-- ==== Sys2Proof/Tests/Slice0.lean ====
section
/-! SUPPORT. Tests of the model: a witness that meets the hypotheses of each statement, well-formedness refusing ill-formed
commands, and the worked examples of the spec with the values the spec gives. -/

set_option autoImplicit false

open Sys2Proof Sys2Proof.Machine Sys2Proof.Safety

namespace Sys2Proof.Tests

set_option Elab.async false

/-! ### A small rack: two chips, one partition over both, a keyway bound to it as OWNER, one session each -/

def lk : KwId := 0
def lp : PartId := 0
def lc0 : ChipId := 0
def lc1 : ChipId := 1

def labShape : Shape := { cls := 3, ex := 2, ey := 1, ez := 1, chip := 0, kmask := 0xF }

def labPart : Part := Part.fresh labShape 0

def labSession : Session :=
  { num := 1, serial := 0, nonce := 7, openedAt := 0, model := 1, cut := 0x02000004, evAddr := 9, evPort := 8000, eventsAll := true,
    next := 1, replies := [], lastCmd := 0, lastVia := .host 0, unacked := [], base := none, latches := [], held := [],
    waiting := [] }

def labKw : Keyway := { Keyway.init with sessions := [labSession], lastNum := 1, opened := 1 }

def anySource (n : Nat) : List Byte := 1 :: List.replicate (17 * n) 0

def labSettings : Tab SetKey (List Byte) :=
  [((0x0A20#16, .rack), [1]), ((0x0102#16, .kw lk), [1]), ((0x0103#16, .kw lk), anySource 4), ((0x0101#16, .kw lk), [0, 1]),
   ((0x0A10#16, .rack), anySource 8)]

def upSwitch : SwTray := { SwTray.init with up := true }
def upChip : Chip := { Chip.init with power := .up }

def lab : State :=
  { State.reset with
    ready := true
    clk := { Clock.init with quality := .lockedPtp, ptpLocked := true }
    ports := [(0, { HostPort.init with up := true })]
    sw := [(0, upSwitch), (1, upSwitch), (2, upSwitch), (3, upSwitch)]
    chips := [(lc0, upChip), (lc1, upChip)]
    kws := [(lk, labKw)]
    opr := labKw
    cfg := { State.reset.cfg with running := labSettings }
    parts := [(lp, some labPart)]
    rmu := { Rmu.init with up := true } }

/-- A packet of the keyway's session on host port 0. -/
def khdr (b : Body) : Hdr :=
  { via := .host 0, src := 5, udp := 7431, keyway := 0, session := 1, seq := 1, epoch := 0, retry := false, fence := false,
    force := false, len := bodyLength b }

/-- A packet of the operator's session on MGMT0. -/
def ohdr (b : Body) : Hdr := { khdr b with via := .mgmt 0, udp := 7432 }

/-- The checks of `InTurn` as one value. -/
def inTurnAt (s : State) (t : Nat) (h : Hdr) (e : Ep) (q : Session) : Bool :=
  decide (((s.tick t).letIn h).2 = some e) && headerOk e h && decide (h.session ≠ 0) &&
    decide ((s.tick t).bearing? e h.session.toNat = some q) && decide (h.seq = q.next) && decide (q.held = []) &&
    decide (q.waiting = []) && decide (h.fence = false)

theorem inTurn_of {s : State} {t : Nat} {h : Hdr} {e : Ep} {q : Session} (g : inTurnAt s t h e q = true) : InTurn s t h e q := by
  simp only [inTurnAt, Bool.and_eq_true, decide_eq_true_eq] at g
  obtain ⟨⟨⟨⟨⟨⟨⟨h1, h2⟩, h3⟩, h4⟩, h5⟩, h6⟩, h7⟩, h8⟩ := g
  exact ⟨State.letIn_state h1, h2, h3, h4, h5, h6, h7, h8⟩

/-- The checks of `Ready` as one value. -/
def readyAt (s : State) (t : Nat) (h : Hdr) (b : Body) (e : Ep) (q : Session) : Bool :=
  inTurnAt s t h e q && decide ((arrived s t h b e q.ref).early (ctxAt s t h b e q) b = none) && decide (h.epoch = 0) &&
    decide ((arrived s t h b e q.ref).unavailable (ctxAt s t h b e q) b = none)

theorem ready_of {s : State} {t : Nat} {h : Hdr} {b : Body} {e : Ep} {q : Session} (g : readyAt s t h b e q = true) :
    Ready s t h b e q := by
  simp only [readyAt, Bool.and_eq_true, decide_eq_true_eq] at g
  exact ⟨inTurn_of g.1.1.1, g.1.1.2, g.1.2, g.2⟩

/-- The same on session 0. -/
def readyZeroAt (s : State) (t : Nat) (h : Hdr) (b : Body) (e : Ep) : Bool :=
  decide (((s.tick t).letIn h).2 = some e) && headerOk e h && decide (h.session = 0) && isSessionless b &&
    decide ((s.tick t).early (ctxZero s t h e) b = none) && decide (h.epoch = 0) &&
    decide ((s.tick t).unavailable (ctxZero s t h e) b = none)

theorem readyZero_of {s : State} {t : Nat} {h : Hdr} {b : Body} {e : Ep} (g : readyZeroAt s t h b e = true) :
    ReadyZero s t h b e := by
  simp only [readyZeroAt, Bool.and_eq_true, decide_eq_true_eq] at g
  obtain ⟨⟨⟨⟨⟨⟨h1, h2⟩, h3⟩, h4⟩, h5⟩, h6⟩, h7⟩ := g
  exact ⟨State.letIn_state h1, h2, h3, h4, h5, h6, h7⟩

/-- A keyway command of the lab is ready, at instant 1. -/
abbrev KwReady (s : State) (b : Body) (q : Session := labSession) : Prop := Ready s 1 (khdr b) b (.kw lk) q
/-- An operator command of the lab is ready. -/
abbrev OpReady (s : State) (b : Body) (q : Session := labSession) : Prop := Ready s 1 (ohdr b) b .op q
/-- The state in which it runs. -/
abbrev kwAt (s : State) (b : Body) (q : Session := labSession) : State := arrived s 1 (khdr b) b (.kw lk) q.ref
abbrev opAt (s : State) (b : Body) (q : Session := labSession) : State := arrived s 1 (ohdr b) b .op q.ref
/-- What it runs with. -/
abbrev kwCtx (s : State) (b : Body) (q : Session := labSession) : Ctx := ctxAt s 1 (khdr b) b (.kw lk) q
abbrev opCtx (s : State) (b : Body) (q : Session := labSession) : Ctx := ctxAt s 1 (ohdr b) b .op q

/-! ### Witnesses: states and operands that meet each statement's hypotheses -/

theorem witness_StepRunsFrontCommand :
    ({ lab with pending := [.ping 1 (khdr .ping)] } : State).pending = .ping 1 (khdr .ping) :: [] ∧ lab.pending = [] := ⟨rfl, rfl⟩

theorem witness_CommandRunsAndIsAnswered :
    packetOf (.ping 1 (khdr .ping)) = some (1, khdr .ping, .ping) ∧ KwReady lab .ping ∧
      (runOp (kwCtx lab .ping) .ping (kwAt lab .ping)).later = false ∧
      (runOp (kwCtx lab .ping) .ping (kwAt lab .ping)).status ≠ St.internalError ∧
      ∀ a n m, Body.ping ≠ .krLookup a n m :=
  ⟨rfl, ready_of (by decide +kernel), by decide +kernel, by decide +kernel, by simp⟩

/-- A host packet of another keyway, and one whose KEYWAY is no keyway. -/
theorem witness_BadPacketsAreCounted :
    (∀ n ∈ [1#8, 64#8], packetOf (.ping 1 { khdr .ping with keyway := n }) = some (1, { khdr .ping with keyway := n }, .ping) ∧
      (lab.tick 1).portLive 0 = true ∧ (khdr .ping).udp.toNat = (lab.tick 1).rackSet 0x0104#16 ∧
      ∀ k : KwId, n.toNat = k.val → ((lab.tick 1).admits && (lab.tick 1).speaksFor 0 (khdr .ping).src k) = false) ∧
    (lab.tick 1).letIn (khdr .ping) = (lab.tick 1, some (.kw lk)) :=
  ⟨by decide +kernel, State.letIn_state (by decide +kernel)⟩

/-- A session whose next SEQ is 301 and whose oldest cached reply is that of SEQ 45. -/
def oldReply : CachedReply := { seq := 45, status := some 0, epoch := 1, op := 5, qual := 0, body := [] }
def oldSession : Session := { labSession with next := 301, replies := [oldReply] }
def labOld : State := { lab with kws := [(lk, { labKw with sessions := [oldSession] })] }

theorem witness_SequenceOutOfTurn :
    (∀ n ∈ [302#32, 364#32, 365#32, 0x8000012C#32, 0x8000012D#32, 44#32, 45#32],
      let h := { khdr .ping with seq := n }
      (labOld.tick 1).letIn h = (labOld.tick 1, some (.kw lk)) ∧ headerOk (.kw lk) h = true ∧ h.session ≠ 0 ∧
        (labOld.tick 1).bearing? (.kw lk) h.session.toNat = some oldSession ∧ ∀ x ∈ oldSession.held, x.hdr.seq ≠ h.seq) ∧
      oldSession.next = 301 ∧ (oldSession.replies.find? fun r => r.seq = 45) = some oldReply ∧
      (302#32 - 301#32).toNat = 1 ∧ (364#32 - 301#32).toNat = 63 ∧ (365#32 - 301#32).toNat = 64 ∧
      (0x8000012C#32 - 301#32).toNat = 2 ^ 31 - 1 ∧ (0x8000012D#32 - 301#32).toNat = 2 ^ 31 ∧
      (44#32 - 301#32).toNat = 2 ^ 32 - 257 ∧ (45#32 - 301#32).toNat = 2 ^ 32 - 256 := by
  have key : ([302#32, 364#32, 365#32, 0x8000012C#32, 0x8000012D#32, 44#32, 45#32].all fun n =>
      decide (((labOld.tick 1).letIn { khdr .ping with seq := n }).2 = some (.kw lk))) = true := by decide +kernel
  rw [List.all_eq_true] at key
  refine ⟨fun n hn => ⟨State.letIn_state (of_decide_eq_true (key n hn)), rfl, ?_, ?_, fun x hx => ?_⟩, by decide +kernel⟩
  · simp [khdr]
  · exact (by decide +kernel : (labOld.tick 1).bearing? (.kw lk) 1 = some oldSession)
  · simp [oldSession, labSession] at hx

def labOpen : OpenArgs := { nonce := 8, model := 1, cut := 0x01000001, evAddr := 9, evPort := 8000, flags := 0 }
/-- A SESSION_OPEN or PING of session 0. -/
def zhdr (b : Body) : Hdr := { khdr b with session := 0 }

_ _ _ _ _

-- Problem to work on --
Working from the material above, restate word for word the lines between the line with "(∀ n ∈ [1#8, 64#8], packetOf" and the line with "def labOld : State", both included, and only those.

-- Output of the task --
    (∀ n ∈ [1#8, 64#8], packetOf (.ping 1 { khdr .ping with keyway := n }) = some (1, { khdr .ping with keyway := n }, .ping) ∧
      (lab.tick 1).portLive 0 = true ∧ (khdr .ping).udp.toNat = (lab.tick 1).rackSet 0x0104#16 ∧
      ∀ k : KwId, n.toNat = k.val → ((lab.tick 1).admits && (lab.tick 1).speaksFor 0 (khdr .ping).src k) = false) ∧
    (lab.tick 1).letIn (khdr .ping) = (lab.tick 1, some (.kw lk)) :=
  ⟨by decide +kernel, State.letIn_state (by decide +kernel)⟩

/-- A session whose next SEQ is 301 and whose oldest cached reply is that of SEQ 45. -/
def oldReply : CachedReply := { seq := 45, status := some 0, epoch := 1, op := 5, qual := 0, body := [] }
def oldSession : Session := { labSession with next := 301, replies := [oldReply] }
def labOld : State := { lab with kws := [(lk, { labKw with sessions := [oldSession] })] }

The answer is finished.